By the end of this tutorial, you’ll have learned the following:

- What confusion matrices are and how to interpret them
- How to create them using Sklearn’s powerful functions
- How to create common confusion matrix metrics, such as accuracy and recall, using sklearn
- How to visualize a confusion matrix using Sklearn and Seaborn

Table of Contents

- What You’ll Learn About a Confusion Matrix in Python
- The Quick Answer: Use Sklearn’s confusion_matrix
- Understanding a Confusion Matrix
- Definition and Explanation of a Confusion Matrix
- Components of a Confusion Matrix
- Understanding a Multi-Class Confusion Matrix
- Components of a Multi-Class Confusion Matrix
- Differences and Similarities Between Binary and Multi-Class Confusion Matrices
- Importance of Using a Confusion Matrix for Classification Problems

- How to Interpret a Confusion Matrix
- Creating a Confusion Matrix in Python
- Visualizing a Confusion Matrix in Python
- Frequently Asked Questions
- Conclusion

## What You’ll Learn About a Confusion Matrix in Python

## The Quick Answer: Use Sklearn’s confusion_matrix

**To easily create a confusion matrix in Python, you can use Sklearn’s confusion_matrix function, which accepts the true and predicted values in a classification problem**.

```
# Creating a Confusion Matrix in Python with sklearn
from sklearn.datasets import load_breast_cancer
from sklearn.model_selection import train_test_split
from sklearn.linear_model import LogisticRegression
from sklearn.metrics import confusion_matrix
# Create a Model
data = load_breast_cancer()
X_train, X_test, y_train, y_test = train_test_split(
data.data, data.target, test_size=0.2)
model = LogisticRegression()
model.fit(X_train, y_train)
y_pred = model.predict(X_test)
# Create a Confusion Matrix
print(confusion_matrix(y_test, y_pred))
# Returns:
# [[37 3]
# [ 1 73]]
```

## Understanding a Confusion Matrix

**A confusion matrix, also known as an error matrix, is a powerful tool used to evaluate the performance of classification models. **The matrix is a tabular format that shows predicted values against their actual values.

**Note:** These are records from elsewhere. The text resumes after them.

/-- Gives the registers of a Tower that a context holds these values; SPR_FILL.EN stays (R301). -/
def State.putContextRegs (s : State) (t : Nat) (regs : Tab Dword) : State :=
  let en := s.f (Reg.sprFillEn t)
  let s := { s with regs := s.regs.filter (fun e => !inTower t e.1 || keptOffsets.contains (e.1 - towerBase t)) }
  let s := overList regs (fun e s => s.wr (towerBase t + e.1) e.2) s
  if s.f (Reg.sprFillEn t) = en then s else s.setF (Reg.sprFillEn t) en

/-- `tower` and `bwin` (R262). -/
def towerWord (t rank count : Nat) : Dword := BitVec.ofNat 64 (t + rank * 2 ^ 16 + count * 2 ^ 32)
def Channel.bwin (c : Channel) : Dword := BitVec.ofNat 64 (c.bwinBase * 2 ^ 16 + c.bwinLen)

/-- What the physical Tower keeps over a change of step: translations, and requests of earlier steps without an answer. The timer's count is the new step's: 0 at a dispatch,
the context's where it still has an owner (R301, R332, R473). -/
def Tower.keep (old new : Tower) (smp : Nat) : Tower :=
  { new with track := old.track, late := old.late, tlbs := old.tlbs, l2 := old.l2, l2keep := old.l2keep, walkCache := old.walkCache,
             timer := if new.armed || decide (smp ≠ 0) then new.timer else 0 }

/-- A Tower takes a step in its entry state (R301). -/
def State.enterTower (s : State) (k : Nat) (st : StepSt) (c : Channel) (e : Nat × Nat) : State :=
  let t := e.1
  let arg := fun i => BitVec.ofNat 64 (st.fieldAt (0x10 + 8 * i) 8)
  let core : Core :=
    { g := overList (range 0 4) (fun i g => Tab.set g (i + 1) (arg i)) [],
      segs := Tab.set (Tab.set [] 0 (segAt st.desc 0x30)) 1 (segAt st.desc 0x40),
      pc := BitVec.ofNat 64 (st.fieldAt 0 4), bwin := c.bwin, tower := towerWord t e.2 st.need }
  let new : Tower := { core := core, run := .running, step := some k, rank := e.2 }
  let old := s.tw t
  (s.putContextRegs t []).setTw t (old.keep new (s.f (Reg.twrSmpCtrlEn t)))

/-- Dispatch: Towers take ranks in ascending number (R465). -/
def State.dispatch (s : State) (k : Nat) (ts : List Nat) : State := match Tab.find s.steps k with
  | none => s
  | some st =>
    let order := sortBy (fun t : Nat => t) ts
    let c := s.chan (k / 65536)
    let s := overList (order.zip (List.range order.length)) (fun e s => s.enterTower k st c e) s
    let s := s.setStep k { st with phase := .resident, towers := order, reserved := [], stay := 0 }
    { s with roll := { s.roll with placed := s.roll.placed + 1 } }

/-! Preemption and restore (R220, R221, R470–R474). -/

/-- Bytes of a latch set's elements (R149, R165). -/
def Latch.bytes (l : Latch) : Nat := l.k * l.n * (match fmtOfCode l.wfmt with | some f => fmtBits f / 8 | none => 0)

/-- Bytes of the Turret's part of a context: five registers, four pointers, the loaded slots, and the counts of a stopped `tu.run`
(R196; log entry 74). -/
def Tower.turretBytes (w : Tower) : Nat :=
  40 + 4 * 32 + (w.turSlots.map (fun e => e.2.length)).foldl (· + ·) 0
    + (match w.turPart with | some p => 8 * p.counts.length | none => 0)

/-- Bytes of a Tower's context (R220, R473). A Tower that has executed `done` has none. -/
def State.contextBytes (s : State) (t : Nat) : Nat :=
  let w := s.tw t
  if w.run = .done then 0
  else
    let tiles := ((range 0 8).map (fun n =>
      if bit (s.rd (Reg.twrTstat t)) (16 + n) then s.extRows t n * s.extBytes t n else 0)).foldl (· + ·) 0
    let dome := (w.dome.map (fun e => if e.2.inuse then e.2.granules * 1024 + ceilDiv (e.2.m * e.2.n) 2 else 0)).foldl (· + ·) 0
    let vecs := popcount 32 (s.rd (Reg.vecInuse t)).toNat * 16384 + 32768
    let latches := ((w.active.toList ++ w.shadow.toList).map Latch.bytes).foldl (· + ·) 0
    10240 + tiles + dome + vecs + latches + w.turretBytes + w.held' * 64

def State.saveBytes (s : State) (st : StepSt) : Nat := (st.towers.map s.contextBytes).foldl (· + ·) 0

/-- The instruction writes memory from vector registers. -/
def vecStores : Instr → Bool
  | .vst .. | .vsts .. | .vstx .. => true
  | _ => false

/-- A store of the vector unit, or a scatter, is under way. -/
def Tower.vecStoring (w : Tower) : Bool := match w.qVec.head? with
  | some x => (match x.kind with | .insn i => vecStores i | _ => false)
  | none => false

/-- The vector unit at a preemption: a store in its data phase goes on; any other memory instruction is abandoned and starts
again at element 0 (R255). -/
def State.vecHalt (s : State) (t : Nat) : State :=
  let w := s.tw t
  if w.vecStoring && Tab.has w.plans 1 then s
  else s.modTw t (fun w => { w.setBegun .vec false with plans := Tab.del w.plans 1, gates := Tab.del w.gates 1 })
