/-- The SMBus target answers: with power, served by the ROM, the Keep or the responder, and not while EXTEST drives its pins (R551). -/
def State.smbUp (s : State) : Bool := s.boot.power && decide (s.boot.tap ≠ .extest) && (s.alive || s.boot.responder)

/-- A packet that comes by its own row: the ring is served from READY onward while it is enabled; SMBus by the ROM, the Keep
or the responder. The Keep takes it at a boundary; between boundaries it waits for the one that R53 gives (R52, R445, R448;
log entry 54). -/
def State.packetRow (s : State) (p : Path) (op : Nat) (w : Wennum) (act : State → Ans × State) : Out :=
  let served := match p with
    | .ring => s.alive && s.ready && s.fb Reg.keepAdmCtrlEn
    | .smbus => s.smbUp
  .next (if !served then s
    else match p with
      | .ring =>
        if s.atBoundary && decide (s.adm.rows = []) then s.packet p op w act
        else { s with adm := { s.adm with rows := s.adm.rows ++ [(s.stamp, op, w)] } }
      | .smbus =>
        if s.smb.pending.isSome ∨ s.smb.lastSeq = some w.seq then s
        else if s.atBoundary || !s.ready || s.boot.responder then s.packet p op w act
        else { s with smb := { s.smb with pending := some (BitVec.ofNat 16 op, w), pendDue := s.stamp } })

/-- A destination under R446: ignored over SMBus. -/
def State.destOk (s : State) (p : Path) (d n : Nat) : Bool := match p with
  | .smbus => true
  | .ring => decide (d % 64 = 0) && s.inDevOrWin d n

/-! Identity and status (R452, R524, R550–R554). -/

/-- The four ordering codes (R3), in ASCII. -/
def orderCode : List Byte :=
  let tail : List (List Byte) := [[0x51, 0x53], [0x51, 0x48], [0x50, 0x53], [0x50, 0x48]]
  [0x54, 0x46, 0x56, 0x31, 0x35, 0x33, 0x36, 0x2D] ++ (tail[Config.orderIndex.val]?).getD []

/-- The identity record (R550). -/
def State.identRecord (s : State) (bootState : Nat) : List Byte :=
  let order := padTo 16 orderCode
  let version := if s.boot.fw.isSome then s.boot.image.version.toNat else 0
  withCrc (order ++ padTo 16 Config.serial ++ [0x10] ++ ((order.drop 8).take 2) ++ leBytes 1 bootState ++ leBytes 4 0x11536A6D
    ++ leBytes 4 version ++ leBytes 2 (leAt s.boot.config 2 2 % 4096) ++ [0, 0] ++ leBytes 4 Config.mfgDate.toNat
    ++ leBytes 4 s.flash.svnMin)

/-- IDENT; the responder serves the record last served with BOOT_STATE 3 (R550, R551), and, since the record stays readable
while the module is stopped (R3), the record as it stands where none was served before (log entry 51). -/
def State.doIdent (p : Path) (w : Wennum) (s : State) : Ans × State :=
  let d := par w 0x10 8
  if s.destOk p d 64 = false then fail 0x103 s
  else if s.boot.responder then
    let old := if s.boot.identity = [] then s.identRecord 3 else s.boot.identity
    ({ status := 0, data := withCrc (old.take 0x23 ++ [3] ++ (old.take 60).drop 0x24), dest := d }, s)
  else
    let r := s.identRecord s.boot.state
    ({ status := 0, data := r, dest := d }, s.modBoot (fun b => { b with identity := r }))

/-- MOD_STATUS (R452). -/
def State.doModStatus (s : State) : Ans × State :=
  let flags := b2n s.ready + 2 * s.f Reg.rollStatAligned + 4 * s.f Reg.memStatDegraded
    + 8 * fld (s.readReg Reg.gwlStat) Reg.gwlStatDegraded.hi Reg.gwlStatDegraded.lo + 16 * s.f Reg.keepStatLeaderOnly
  let power := match s.roll.reports with | (_, r) :: _ => leAt r 0x16 2 | [] => 0
  ({ status := 0, result := leBytes 2 flags ++ leBytes 1 (s.f Reg.keepStatTowers) ++ [0] ++ leBytes 2 (s.f Reg.pwrCapInForce)
      ++ leBytes 2 power ++ leBytes 2 s.liveChans ++ [0, 0] ++ leBytes 4 (s.f Reg.memSizeSize / 65536) }, s)

/-- LOG_READ (R524). -/
def State.doLogRead (p : Path) (w : Wennum) (s : State) : Ans × State :=
  let first := par w 0x10 8
  let count := par w 0x18 2
  let d := par w 0x20 8
  if par w 0x1A 6 ≠ 0 then fail 0x102 s
  else if count = 0 ∨ (if p = .smbus then 3 else 4096) < count ∨ s.destOk p d (64 * count) = false then fail 0x103 s
  else
    let rs := (s.flash.log.filter (fun e => decide (first ≤ e.1))).take count
    let start := match rs with | e :: _ => e.1 | [] => s.flash.seq
    ({ status := 0, result := leBytes 8 start ++ leBytes 2 rs.length, data := rs.flatMap (·.2), dest := d }, s)

/-- ROLL_REPORT (R62, R452). -/
def State.doRollReport (p : Path) (w : Wennum) (s : State) : Ans × State :=
  let d := par w 0x18 8
  match s.roll.reports.find? (fun e => decide (e.1 = par w 0x10 8)) with
  | none => fail 0x103 s
  | some e => if s.destOk p d 64 = false then fail 0x103 s else ({ status := 0, data := e.2, dest := d }, s)

/-! Channels (R453–R457). -/

/-- Ranges of a channel: its rings and its save area. -/
def Channel.ranges (c : Channel) : List (Nat × Nat) :=
  [(c.sqBase, 128 * 2 ^ c.sqLog), (c.cqBase, 32 * 2 ^ c.cqLog)]
    ++ (if c.saveBase = 0 then [] else [(c.saveBase, 0x10000 + c.saveTowers * 0x180000)])

/-- Some two ranges of a list overlap. -/
def selfOverlap : List (Nat × Nat) → Bool
  | [] => false
  | r :: rs => rs.any (fun q => overlaps r.1 r.2 q.1 q.2) || selfOverlap rs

This allows us to understand whether the model is performing well or not. Similarly, it allows you to identify where the model is making mistakes.

### Definition and Explanation of a Confusion Matrix

**A confusion matrix is a table that displays the number of correct and incorrect predictions made by a classification model.** The table is presented in such a way that:

- The
**rows**represent the instances of the actual class, and - The
**columns**represent the instances of the predicted class.

Take a look at the visualization below to see what a simple confusion matrix looks like:

Let’s break down what these sections of a confusion matrix mean.

### Components of a Confusion Matrix

Similar to the image above, **a confusion matrix is made up of four main components**:

**True Positives (TP)**: instances where the model correctly predicted the positive class.**True Negatives (TN)**: instances where the model correctly predicted the negative class.**False Positives (FP)**: instances where the model incorrectly predicted the positive class (also known as*Type I error*).**False Negatives (FN)**: instances where the model incorrectly predicted the negative class (also known as*Type II error*).

### Understanding a Multi-Class Confusion Matrix

So far, we have discussed confusion matrices in the context of binary classification problems. This means that the model predicts something to either be one thing or not.

**However, confusion matrices can also be used for multi-class classification problems, where there are more than two classes to predict. **In this section, you’ll learn about the concept of multi-class confusion matrices and understand their components and differences from binary confusion matrices.

A multi-class confusion matrix builds on a simple, binary confusion matrix, designed to evaluate the performance of classification models with more than two classes. A multi-class confusion matrix is an n x n table, where n represents the number of classes in the problem.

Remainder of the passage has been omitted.